Georgia Representative Dorothy Pelote can only be accurately described as a fervent defender of the people. The Savannah Democrat has brought forth bans on long fingernails for students, and severe penalties for grocery baggers who lick their fingers. In 2002, she informed an awe-inspired nation that she’ll be submitting a bill attempting to outlaw answering the door nude, much to the discontent of the countless nudist colonies hidden away within the recesses of quiet suburbia and its surrounding subdivisions. If ever there was a woman who understood the often unused phrase "The government should do all in its power to outlaw my pet peeves," it’s Pelote. Comments Pelote, "The law allows (a person) to come to the door naked. It just doesn't let him go outside. I don't even want him coming to the door naked."

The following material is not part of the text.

-- ==== Sys2Proof/Machine/Core.lean ====
section
/-! DEFINITION. The machine the host runs. -/

noncomputable def Sys2Proof.core : Host.Core := { State := Sys2Proof.Machine.State, Fault := Sys2Proof.Machine.Fault, Refusal := Sys2Proof.Machine.Refusal, step := Sys2Proof.Machine.step, reset := Sys2Proof.Machine.State.reset }
end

It’s similar to the bill I’m proposing that places severe felony charges on any Taco Bell employee that adds lettuce to my tacos when I’ve specifically asked them not to. The law currently offers no penalty for such shockingly rude defiance of the customer’s wish, and I want them to pay in the severest way possible. If I can find pass this along with another bill that allows me to chop off hands or other appendages, then I'll be getting everything I want.

Rep. Pelote’s talents, however, don’t end there. In one legislative meeting, she carefully informed the attendees that the spirits of the dead have often visited her, including that of Chandra Levy. Her legislative clout, combined with her budding psychic abilities (which get stronger as she ages, she helpfully explains,) leave Dorothy Pelote as an unstoppable juggernaut for the forces of justice.